Anti-Glycophorin A + B antibody [HIR2] (ab15009)

ab15009 staining Human normal lung tissue. Staining is localised to cellular membranes. Left panel: with primary antibody at 1 µg/ml. Right panel: isotype control. Sections were stained using an automated system DAKO Autostainer Plus, at RT. Sections were rehydrated and antigen retrieved with the Dako 3-in-1 antigen retrieval buffer citrate pH 6.0 in a DAKO PT Link. Slides were peroxidase blocked in 3% H2O2 in methanol for 10 mins followed by blocking with Dako Protein block for 10 mins (containing casein 0.25% in PBS) then incubated with primary antibody for 20 mins and detected with Dako Envision Flex amplification kit for 30 mins. Colorimetric detection was completed with DAB for 5 mins. Slides were counterstained with Haematoxylin and coverslipped under DePeX. Please note that for manual staining we recommend to optimize the primary antibody concentration and incubation time (overnight incubation), and amplification may be required.
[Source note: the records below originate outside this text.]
-- ==== Sys2Proof/Certificates/Slice0/Obligations.lean ====
section
/-!
DEFINITION. The statements for the provers. `s`, `t` are states, `wk` is the walk of the request in flight, `r` a request.
A step of the machine runs a meaning; the statements about `step` connect the two.
-/

open Sys2Proof Sys2Proof.Machine

/-! ## Encodings -/

/-- Decoding an encoded well-formed word gives it back, as a number and as bytes in memory order, for every constructor of
`Instr` and both host address widths. -/
def Obligations.DecodeEncodeRoundTrip : Prop :=
  ∀ (h : Haw) (i : Instr), i.wf h = true →
    decode h i.slot (encode i) = .ok i ∧ decodeBytes h i.slot (encodeBytes i) = .ok i

/-- Every word that fits its slot decodes to a well-formed instruction of that slot, whose encoding is the word with exactly
the ignored bits and the reserved bits of the registers cleared; of a MOCS word the reserved bit 0 is kept in the syntax
(and no rule reads it, R137). That a register word with an MBZ bit set is taken and the bit dropped is log entry 16, that an
entry with P = 0 has the same format is log entry 27, that bit 7 alone selects the large page is log entry 30. -/
def Obligations.DecodeKeepsExactlyTheDefinedBits : Prop :=
  ∀ (h : Haw) (sl : Slot) (w : Word64), w.toNat < 2 ^ sl.bits →
    ∃ i, decode h sl w = .ok i ∧ i.slot = sl ∧ i.wf h = true ∧ encode i = w &&& slotMask h sl w

/-- Ignored bits have no effect: two entries that agree outside the ignored bits decode alike and neither is rejected (rule
R198; `careMask` lists the bits that are not ignored, bits 63:HAW being ignored in every entry of the page tables). -/
def Obligations.IgnoredBitsHaveNoEffect : Prop :=
  ∀ (h : Haw) (l : Level) (w w' : Word64), l ≠ .trL1 → w &&& careMask h l w = w' &&& careMask h l w' →
    ∃ i, decode h (.entry l) w = .ok i ∧ decode h (.entry l) w' = .ok i

/-- Six words written out from the encodings: a GGTT entry with every ignored bit set, a PML4 entry with bit 7 set, a 1GB
page, a 64KB page table pointer, a TR-TT L3 entry flagged null, a MOCS word. -/
def Obligations.SampleWordsDecode : Prop :=
  decode .client (.entry .ggtt) 0xFFFFFF8045678FFF#64 = .ok (.ggttPte 0x45678#34 7#3 true) ∧
    decode .client (.entry .pml4) 0x0000000000101083#64 = .ok (.pml4e 0x101#34 true true) ∧
    decode .client (.entry .pdp) 0x00000001C0000083#64 = .ok (.pdpe1gb 7#16 false false false false true true) ∧
    decode .client (.entry .pd) 0x0000000000103803#64 = .ok (.pdePt 0x103#34 true true true) ∧
    decode .client (.entry .trL3) 0x0000000000020002#64 = .ok (.trttL3e 0x20#36 true false) ∧
    decode .client .mocs 0x62#64 = .ok (.mocs 49#6 false)

/-- The address arithmetic. The output address of each terminal format is the address field above the untranslated low bits:
concatenation, as plain arithmetic (rule R96). The address of the entry each level reads is the table base plus the level's
index bits times the entry size (rule R97). -/
def Obligations.OutputAndEntryAddresses : Prop :=
  (∀ (va : BitVec 48),
     (∀ a fn p, outputAddr (.ggttPte a fn p) va = some (a.toNat * 2 ^ 12 + va.toNat % 2 ^ 12)) ∧
     (∀ a null pat pcd pwt rw p,
       outputAddr (.pte4kb a null pat pcd pwt rw p) va = some (a.toNat * 2 ^ 12 + va.toNat % 2 ^ 12)) ∧
     (∀ a lm null pat pcd pwt rw p,
       outputAddr (.pte64kb a lm null pat pcd pwt rw p) va = some (a.toNat * 2 ^ 16 + va.toNat % 2 ^ 16)) ∧
     (∀ a lm null pcd pwt rw p,
       outputAddr (.pde2mb a lm null pcd pwt rw p) va = some (a.toNat * 2 ^ 21 + va.toNat % 2 ^ 21)) ∧
     (∀ a lm null pcd pwt rw p,
       outputAddr (.pdpe1gb a lm null pcd pwt rw p) va = some (a.toNat * 2 ^ 30 + va.toNat % 2 ^ 30)) ∧
     (∀ a, outputAddr (.trttL1e a) va = some (a.toNat * 2 ^ 16 + va.toNat % 2 ^ 16))) ∧
  (∀ (base : Nat) (va : BitVec 48),
     entryAddr .ggtt base va = base + va.toNat / 2 ^ 12 % 2 ^ 20 * 8 ∧
     entryAddr .pml4 base va = base + va.toNat / 2 ^ 39 % 2 ^ 9 * 8 ∧
     entryAddr .pdp base va = base + va.toNat / 2 ^ 30 % 2 ^ 9 * 8 ∧
     entryAddr .pd base va = base + va.toNat / 2 ^ 21 % 2 ^ 9 * 8 ∧
     entryAddr .pt4k base va = base + va.toNat / 2 ^ 12 % 2 ^ 9 * 8 ∧
     entryAddr .pt64k base va = base + va.toNat / 2 ^ 16 % 2 ^ 5 * 2 ^ 4 * 8 ∧
     entryAddr .trL3 base va = base + va.toNat / 2 ^ 35 % 2 ^ 9 * 8 ∧
     entryAddr .trL2 base va = base + va.toNat / 2 ^ 26 % 2 ^ 9 * 8 ∧
     entryAddr .trL1 base va = base + va.toNat / 2 ^ 16 % 2 ^ 10 * 4)

/-- No page address and no table address of a word the decoder gives exceeds the host address width (rule R199). -/
def Obligations.DecodedAddressesBelowHaw : Prop :=
  ∀ (h : Haw) (l : Level) (w : Word64) (i : Instr) (va : BitVec 48), levelIsTr l = false →
    decode h (.entry l) w = .ok i →
      (∀ pa, outputAddr i va = some pa → pa < 2 ^ h.bits) ∧
      (∀ a rw p, i = .pml4e a rw p ∨ i = .pdpePd a rw p → tableBase a + 4096 ≤ 2 ^ h.bits) ∧
      (∀ a m64 rw p, i = .pdePt a m64 rw p → tableBase a + 4096 ≤ 2 ^ h.bits)

/-! ## A step runs the decoded word -/

/-- A step with a walk in flight, `u` being the state after its turn. Where its entry lies at `a` in memory, the step gets the
entry, brings the TLBs (`State.tlbGains`: they gain the word under its key and lose nothing), the cached PML4 pages
(`State.pml4Gains`: the first demand of a page is noted) and the walk's list of used entries up to date, and runs the decoded
word there; either the entry is read from memory, and the read is in the history, or it is a copy, and no read is; with no copy
it is read from memory. An address past `2^HAW` faults (log entry 24). Where the second-level translation gave no address, the
step runs a copy of the entry, which a TLB keeps as well, or takes the fault that the walk holds for that. Every outcome is
checked against the other requests in flight. Which copies are held is log entry 10, the check is log entries 2 and 36. -/
def Obligations.StepRunsWalkEntry : Prop :=
  ∀ (s u : State) (wk : Walk), s.turned = u → u.walk = some wk →
    (∀ a, wk.entry = .memory a → u.memSize < a + levelSize wk.level → step s = .fault (.noSuchAddress a)) ∧
    (∀ (a : Nat) (i : Instr) (v : State), wk.entry = .memory a → a + levelSize wk.level ≤ u.memSize →
      decodesTo u.params.haw (.entry wk.level) (u.entryWord wk a) i → v = u.fetched wk a →
        step s = u.checked (exec i v) ∧ v.walk = some { wk with used := (wk.level, a) :: wk.used } ∧
          v.mem = u.mem ∧ v.results = u.results ∧ v.halted = u.halted ∧ v.agenda = u.agenda ∧ u.sameTurns v ∧
          u.sameRegisters v ∧ u.sameBytes v ∧ u.sameEvents v ∧ u.tlbGains wk (u.entryWord wk a) (some a) v ∧
          u.pml4Gains wk a v ∧ (u.copies wk = [] → v.history ≠ u.history) ∧
          ((v.history = u.history ∧ u.entryWord wk a ∈ u.copies wk) ∨
            ∃ e, v.history = e :: u.history ∧ u.entryWord wk a = u.memEntry wk.level a ∧ e.kind = .read ∧
              e.pa = a ∧ e.n = levelSize wk.level ∧ e.data = (u.entryWord wk a).toNat ∧
              e.agent = (if levelIsTr wk.level then .trWalker else .pageWalker))) ∧
    (∀ f, wk.entry = .copyOnly f →
      step s = u.checked (u.raiseFault wk.req f) ∨
        ∃ w ∈ u.copies wk, ∀ i, decodesTo u.params.haw (.entry wk.level) w i →
          ∃ v, step s = u.checked (exec i v) ∧ v.walk = some wk ∧ v.mem = u.mem ∧ v.results = u.results ∧
            v.halted = u.halted ∧ v.agenda = u.agenda ∧ v.history = u.history ∧ u.sameTurns v ∧ u.sameRegisters v ∧
            u.sameBytes v ∧ u.sameEvents v ∧ u.tlbGains wk w none v ∧ v.pml4Roots = u.pml4Roots)

/-- A step with an input presented that carries a word, `u` being the state after its turn, runs the word: of a request its
MOCS word, index in bits 6:1, bit 0 reserved; of a register write the bits of the written value that the register has, in the
register's format (`decodesTo`; that a value above them is dropped is log entry 42). A request of an
object with GTT control only has no MOCS word and begins at once, without an index (rules R136, R137).
How the turns and the inputs follow each other, and the check against the requests in flight, is log entry 2. -/
def Obligations.StepRunsPresentedWord : Prop :=
  ∀ (s u : State) (rest : List Input), s.turned = u → u.walk = none →
    (∀ r, u.nextInput = some (.request r, rest) → r.object.controlState ≠ .gttOnly →
      step s = u.checked (exec (.mocs (r.mocs.extractLsb' 1 6) (r.mocs.getLsbD 0)) u)) ∧
    (∀ r, u.nextInput = some (.request r, rest) → r.object.controlState = .gttOnly →
      step s = u.checked ({ u with agenda := rest }.beginAccess r none)) ∧
    (∀ a w tg f i, u.nextInput = some (.regWrite a w, rest) → a.resolve = some tg → tg.format = some f →
      decodesTo u.params.haw (.register f) w i → step s = u.checked (exec i u))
Overlay histogram showing K562 cells stained with ab15009 (red line). The cells were fixed with 4% paraformaldehyde (10 min) and then permeabilized with 0.1% PBS-Tween for 20 min. The cells were then incubated in 1x PBS / 10% normal goat serum / 0.3M glycine to block non-specific protein-protein interactions followed by the antibody (ab15009, 1µg/1x106 cells) for 30 min at 22ºC. The secondary antibody used was DyLight® 488 goat anti-mouse IgG (H+L) (ab96879) at 1/500 dilution for 30 min at 22ºC. Isotype control antibody (black line) was mouse IgG2b [PLPV219] (ab91366, 2µg/1x106 cells) used under the same conditions. Acquisition of >5,000 events was performed. This antibody gave a positive signal in K562 cells fixed with 80% methanol (5 min)/permeabilized with 0.1% PBS-Tween for 20 min used under the same conditions.

Flow cytometry analysis of human peripheral blood cells labelling Glycophorin A + B with ab15009. A APC-conjugated goat anti-mouse IgG was used as the secondary antibody.